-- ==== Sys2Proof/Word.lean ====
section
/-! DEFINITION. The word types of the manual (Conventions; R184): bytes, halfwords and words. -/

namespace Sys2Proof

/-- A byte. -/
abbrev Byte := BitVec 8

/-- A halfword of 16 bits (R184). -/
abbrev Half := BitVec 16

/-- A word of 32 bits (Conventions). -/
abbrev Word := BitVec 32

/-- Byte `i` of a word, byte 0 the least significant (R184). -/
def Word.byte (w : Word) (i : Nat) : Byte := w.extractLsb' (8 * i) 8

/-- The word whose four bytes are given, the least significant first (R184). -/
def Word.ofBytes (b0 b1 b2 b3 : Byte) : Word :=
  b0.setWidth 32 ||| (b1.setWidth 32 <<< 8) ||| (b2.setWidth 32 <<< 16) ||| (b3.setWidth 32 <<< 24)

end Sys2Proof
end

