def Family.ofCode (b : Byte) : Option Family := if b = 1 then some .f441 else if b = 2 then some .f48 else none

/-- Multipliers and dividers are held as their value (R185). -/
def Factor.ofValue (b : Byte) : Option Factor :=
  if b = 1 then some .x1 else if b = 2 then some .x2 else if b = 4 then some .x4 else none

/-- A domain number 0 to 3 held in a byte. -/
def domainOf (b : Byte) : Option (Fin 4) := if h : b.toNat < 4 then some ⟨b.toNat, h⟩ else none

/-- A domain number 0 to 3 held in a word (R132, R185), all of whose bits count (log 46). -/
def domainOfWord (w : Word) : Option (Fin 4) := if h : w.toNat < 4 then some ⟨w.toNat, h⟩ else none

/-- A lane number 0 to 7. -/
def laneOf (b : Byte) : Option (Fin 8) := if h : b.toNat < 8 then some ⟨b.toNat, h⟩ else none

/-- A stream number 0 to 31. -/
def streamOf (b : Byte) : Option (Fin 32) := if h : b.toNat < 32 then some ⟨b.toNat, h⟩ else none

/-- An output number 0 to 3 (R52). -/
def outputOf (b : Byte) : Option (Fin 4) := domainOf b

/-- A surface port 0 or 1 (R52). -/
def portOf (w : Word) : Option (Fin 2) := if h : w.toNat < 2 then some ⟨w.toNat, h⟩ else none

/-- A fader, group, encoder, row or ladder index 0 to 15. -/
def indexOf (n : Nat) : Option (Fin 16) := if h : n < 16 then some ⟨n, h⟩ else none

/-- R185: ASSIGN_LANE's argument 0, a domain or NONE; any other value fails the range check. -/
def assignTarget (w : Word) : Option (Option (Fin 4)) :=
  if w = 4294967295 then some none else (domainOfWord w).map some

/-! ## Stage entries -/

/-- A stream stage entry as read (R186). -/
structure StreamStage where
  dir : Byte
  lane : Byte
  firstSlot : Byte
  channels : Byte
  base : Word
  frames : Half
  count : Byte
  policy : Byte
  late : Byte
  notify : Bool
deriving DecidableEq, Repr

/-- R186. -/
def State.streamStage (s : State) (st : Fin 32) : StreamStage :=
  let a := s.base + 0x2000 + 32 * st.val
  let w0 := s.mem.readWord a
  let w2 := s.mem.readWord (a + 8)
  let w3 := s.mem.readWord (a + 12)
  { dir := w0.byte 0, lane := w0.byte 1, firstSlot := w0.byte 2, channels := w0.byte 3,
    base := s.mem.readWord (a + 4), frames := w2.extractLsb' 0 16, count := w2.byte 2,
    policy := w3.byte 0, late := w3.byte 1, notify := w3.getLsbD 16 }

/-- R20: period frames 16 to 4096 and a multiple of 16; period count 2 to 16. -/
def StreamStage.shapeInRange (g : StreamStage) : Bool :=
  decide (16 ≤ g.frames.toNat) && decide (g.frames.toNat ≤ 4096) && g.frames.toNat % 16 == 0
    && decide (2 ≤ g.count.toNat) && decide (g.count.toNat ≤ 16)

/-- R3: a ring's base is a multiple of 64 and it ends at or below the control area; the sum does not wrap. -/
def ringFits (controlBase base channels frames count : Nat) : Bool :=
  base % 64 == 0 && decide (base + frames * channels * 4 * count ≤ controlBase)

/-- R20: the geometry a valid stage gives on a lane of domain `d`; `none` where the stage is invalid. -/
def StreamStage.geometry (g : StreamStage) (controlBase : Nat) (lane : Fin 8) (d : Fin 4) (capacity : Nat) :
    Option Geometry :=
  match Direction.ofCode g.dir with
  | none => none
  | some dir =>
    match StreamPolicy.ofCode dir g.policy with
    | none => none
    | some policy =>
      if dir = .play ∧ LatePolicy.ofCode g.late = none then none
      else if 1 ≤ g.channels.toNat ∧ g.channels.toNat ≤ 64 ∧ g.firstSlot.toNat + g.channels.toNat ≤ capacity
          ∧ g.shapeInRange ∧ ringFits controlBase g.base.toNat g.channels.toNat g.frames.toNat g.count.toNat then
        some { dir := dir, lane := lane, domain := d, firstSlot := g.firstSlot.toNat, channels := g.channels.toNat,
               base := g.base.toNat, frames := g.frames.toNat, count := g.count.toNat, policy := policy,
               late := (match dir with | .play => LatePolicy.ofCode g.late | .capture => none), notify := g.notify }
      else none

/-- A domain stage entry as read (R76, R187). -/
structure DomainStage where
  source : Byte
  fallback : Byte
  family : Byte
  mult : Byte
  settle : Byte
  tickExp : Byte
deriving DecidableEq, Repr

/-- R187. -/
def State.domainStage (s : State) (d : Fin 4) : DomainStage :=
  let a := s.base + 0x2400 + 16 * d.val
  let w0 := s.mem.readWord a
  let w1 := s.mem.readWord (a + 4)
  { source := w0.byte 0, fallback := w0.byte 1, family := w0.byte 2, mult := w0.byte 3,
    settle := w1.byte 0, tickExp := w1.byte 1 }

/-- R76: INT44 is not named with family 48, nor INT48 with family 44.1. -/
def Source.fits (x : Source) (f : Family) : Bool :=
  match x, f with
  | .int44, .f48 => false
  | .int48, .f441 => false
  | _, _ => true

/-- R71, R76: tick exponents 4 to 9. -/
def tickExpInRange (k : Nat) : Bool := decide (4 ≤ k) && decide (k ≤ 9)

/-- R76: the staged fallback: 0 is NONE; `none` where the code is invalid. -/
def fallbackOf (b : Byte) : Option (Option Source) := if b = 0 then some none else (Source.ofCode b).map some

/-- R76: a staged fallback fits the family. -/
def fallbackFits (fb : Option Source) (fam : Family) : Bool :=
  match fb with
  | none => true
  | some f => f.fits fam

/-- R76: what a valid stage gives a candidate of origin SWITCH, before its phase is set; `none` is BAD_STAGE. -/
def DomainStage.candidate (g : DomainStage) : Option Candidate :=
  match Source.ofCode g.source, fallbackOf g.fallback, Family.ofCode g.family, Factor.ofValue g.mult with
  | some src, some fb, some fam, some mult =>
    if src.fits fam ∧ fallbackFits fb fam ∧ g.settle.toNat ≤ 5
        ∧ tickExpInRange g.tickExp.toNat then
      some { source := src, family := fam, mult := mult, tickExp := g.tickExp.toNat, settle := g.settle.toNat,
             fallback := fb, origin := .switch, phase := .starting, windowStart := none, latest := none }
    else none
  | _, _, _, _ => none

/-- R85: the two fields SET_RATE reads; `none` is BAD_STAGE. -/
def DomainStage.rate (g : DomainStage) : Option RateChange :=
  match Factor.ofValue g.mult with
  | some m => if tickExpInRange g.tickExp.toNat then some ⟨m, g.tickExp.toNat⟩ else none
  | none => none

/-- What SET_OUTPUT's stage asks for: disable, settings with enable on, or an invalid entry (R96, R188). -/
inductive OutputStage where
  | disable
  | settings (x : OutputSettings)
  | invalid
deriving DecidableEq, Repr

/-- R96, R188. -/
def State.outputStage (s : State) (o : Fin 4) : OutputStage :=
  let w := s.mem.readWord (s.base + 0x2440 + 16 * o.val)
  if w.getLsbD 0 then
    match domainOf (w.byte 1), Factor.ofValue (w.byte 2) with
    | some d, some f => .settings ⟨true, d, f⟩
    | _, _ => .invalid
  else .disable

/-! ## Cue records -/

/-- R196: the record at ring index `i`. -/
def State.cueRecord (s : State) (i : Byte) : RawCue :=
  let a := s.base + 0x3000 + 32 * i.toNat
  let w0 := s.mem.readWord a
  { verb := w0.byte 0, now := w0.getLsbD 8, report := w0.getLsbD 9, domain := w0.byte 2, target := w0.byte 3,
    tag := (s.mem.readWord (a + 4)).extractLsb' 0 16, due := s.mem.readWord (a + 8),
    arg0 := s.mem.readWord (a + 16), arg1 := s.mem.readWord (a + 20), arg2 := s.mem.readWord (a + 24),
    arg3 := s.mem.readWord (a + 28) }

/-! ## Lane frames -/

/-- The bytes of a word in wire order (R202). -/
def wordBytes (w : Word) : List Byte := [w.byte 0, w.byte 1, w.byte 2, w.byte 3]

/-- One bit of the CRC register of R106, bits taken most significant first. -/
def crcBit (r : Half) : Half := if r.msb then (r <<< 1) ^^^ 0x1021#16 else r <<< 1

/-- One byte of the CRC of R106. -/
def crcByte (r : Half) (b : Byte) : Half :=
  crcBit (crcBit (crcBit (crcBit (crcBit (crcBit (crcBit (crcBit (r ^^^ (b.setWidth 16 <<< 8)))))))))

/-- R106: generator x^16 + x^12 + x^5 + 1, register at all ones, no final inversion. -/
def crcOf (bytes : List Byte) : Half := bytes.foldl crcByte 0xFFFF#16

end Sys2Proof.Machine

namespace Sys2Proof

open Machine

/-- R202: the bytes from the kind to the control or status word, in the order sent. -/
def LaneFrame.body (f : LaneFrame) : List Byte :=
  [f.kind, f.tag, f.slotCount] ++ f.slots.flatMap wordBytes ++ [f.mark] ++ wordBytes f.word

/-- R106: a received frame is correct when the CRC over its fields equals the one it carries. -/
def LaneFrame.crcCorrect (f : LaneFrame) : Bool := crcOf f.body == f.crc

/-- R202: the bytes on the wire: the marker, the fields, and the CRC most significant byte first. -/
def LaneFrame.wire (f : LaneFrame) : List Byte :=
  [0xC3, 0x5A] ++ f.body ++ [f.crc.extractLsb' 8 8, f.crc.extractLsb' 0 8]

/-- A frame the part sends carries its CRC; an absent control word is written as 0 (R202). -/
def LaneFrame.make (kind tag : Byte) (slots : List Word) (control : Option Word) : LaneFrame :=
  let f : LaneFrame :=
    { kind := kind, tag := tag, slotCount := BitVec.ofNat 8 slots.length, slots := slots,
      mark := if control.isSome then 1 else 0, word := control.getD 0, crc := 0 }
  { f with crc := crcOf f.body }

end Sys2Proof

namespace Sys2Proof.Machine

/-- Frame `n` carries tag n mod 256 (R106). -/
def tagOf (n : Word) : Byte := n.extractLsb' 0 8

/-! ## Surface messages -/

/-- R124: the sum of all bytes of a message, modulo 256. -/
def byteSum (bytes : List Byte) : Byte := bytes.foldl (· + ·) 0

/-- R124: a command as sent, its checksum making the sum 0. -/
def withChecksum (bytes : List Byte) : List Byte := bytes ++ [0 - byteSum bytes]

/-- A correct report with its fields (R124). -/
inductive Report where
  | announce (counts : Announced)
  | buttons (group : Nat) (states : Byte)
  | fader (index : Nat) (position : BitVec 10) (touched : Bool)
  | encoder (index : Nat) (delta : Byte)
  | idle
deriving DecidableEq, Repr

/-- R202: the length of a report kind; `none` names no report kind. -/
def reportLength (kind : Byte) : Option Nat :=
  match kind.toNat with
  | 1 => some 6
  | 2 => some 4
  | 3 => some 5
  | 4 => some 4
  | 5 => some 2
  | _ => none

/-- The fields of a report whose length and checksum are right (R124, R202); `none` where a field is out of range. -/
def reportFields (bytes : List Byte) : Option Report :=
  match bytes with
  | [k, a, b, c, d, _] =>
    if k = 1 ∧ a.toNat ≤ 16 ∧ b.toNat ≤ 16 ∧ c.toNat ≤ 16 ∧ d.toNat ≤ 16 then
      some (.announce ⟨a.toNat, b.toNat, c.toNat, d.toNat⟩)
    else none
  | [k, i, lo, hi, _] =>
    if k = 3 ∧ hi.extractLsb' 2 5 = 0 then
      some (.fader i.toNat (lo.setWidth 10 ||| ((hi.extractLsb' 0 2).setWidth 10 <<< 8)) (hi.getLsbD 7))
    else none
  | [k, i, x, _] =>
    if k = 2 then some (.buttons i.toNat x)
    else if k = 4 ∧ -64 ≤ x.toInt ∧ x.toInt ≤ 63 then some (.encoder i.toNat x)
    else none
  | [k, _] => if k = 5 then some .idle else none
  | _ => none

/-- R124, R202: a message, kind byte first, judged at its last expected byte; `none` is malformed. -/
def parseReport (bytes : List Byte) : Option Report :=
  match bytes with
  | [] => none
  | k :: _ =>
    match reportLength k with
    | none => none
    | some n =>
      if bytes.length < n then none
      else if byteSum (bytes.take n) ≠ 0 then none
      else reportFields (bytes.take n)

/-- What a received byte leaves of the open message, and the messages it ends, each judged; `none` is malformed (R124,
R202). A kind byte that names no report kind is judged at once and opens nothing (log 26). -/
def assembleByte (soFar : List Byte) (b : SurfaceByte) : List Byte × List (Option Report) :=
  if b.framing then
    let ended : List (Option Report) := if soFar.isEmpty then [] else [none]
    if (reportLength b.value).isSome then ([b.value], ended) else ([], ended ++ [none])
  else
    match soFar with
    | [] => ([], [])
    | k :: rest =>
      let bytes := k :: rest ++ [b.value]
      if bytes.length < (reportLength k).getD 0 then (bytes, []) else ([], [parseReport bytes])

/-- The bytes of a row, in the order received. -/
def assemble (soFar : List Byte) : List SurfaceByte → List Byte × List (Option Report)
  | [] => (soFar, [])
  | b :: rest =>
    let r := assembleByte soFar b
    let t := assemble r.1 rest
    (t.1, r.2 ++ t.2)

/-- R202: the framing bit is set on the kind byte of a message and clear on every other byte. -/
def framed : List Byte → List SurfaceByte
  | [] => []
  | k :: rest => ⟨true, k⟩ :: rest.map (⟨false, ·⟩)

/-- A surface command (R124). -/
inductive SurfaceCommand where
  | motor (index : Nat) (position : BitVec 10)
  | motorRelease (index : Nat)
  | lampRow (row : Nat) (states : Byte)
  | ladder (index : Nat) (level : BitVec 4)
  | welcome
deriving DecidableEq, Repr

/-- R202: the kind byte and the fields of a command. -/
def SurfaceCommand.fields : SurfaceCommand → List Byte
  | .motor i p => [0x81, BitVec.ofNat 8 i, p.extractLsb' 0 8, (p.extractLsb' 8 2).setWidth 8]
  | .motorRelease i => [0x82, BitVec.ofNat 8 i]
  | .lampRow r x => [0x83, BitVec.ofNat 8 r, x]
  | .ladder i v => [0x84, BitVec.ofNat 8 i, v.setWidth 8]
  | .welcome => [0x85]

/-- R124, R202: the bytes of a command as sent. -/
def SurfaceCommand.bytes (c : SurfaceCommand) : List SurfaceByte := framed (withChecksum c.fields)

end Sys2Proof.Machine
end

## DIRECTIONS
Taking the listing above as the source, transcribe only the lines starting at the line with "structure StreamStage where" and going through the line with "let w3 := s.mem.readWord (a + 12)", unaltered and with both ends included.

## ANSWER SPACE
structure StreamStage where
  dir : Byte
  lane : Byte
  firstSlot : Byte
  channels : Byte
  base : Word
  frames : Half
  count : Byte
  policy : Byte
  late : Byte
  notify : Bool
deriving DecidableEq, Repr

/-- R186. -/
def State.streamStage (s : State) (st : Fin 32) : StreamStage :=
  let a := s.base + 0x2000 + 32 * st.val
  let w0 := s.mem.readWord a
  let w2 := s.mem.readWord (a + 8)
  let w3 := s.mem.readWord (a + 12)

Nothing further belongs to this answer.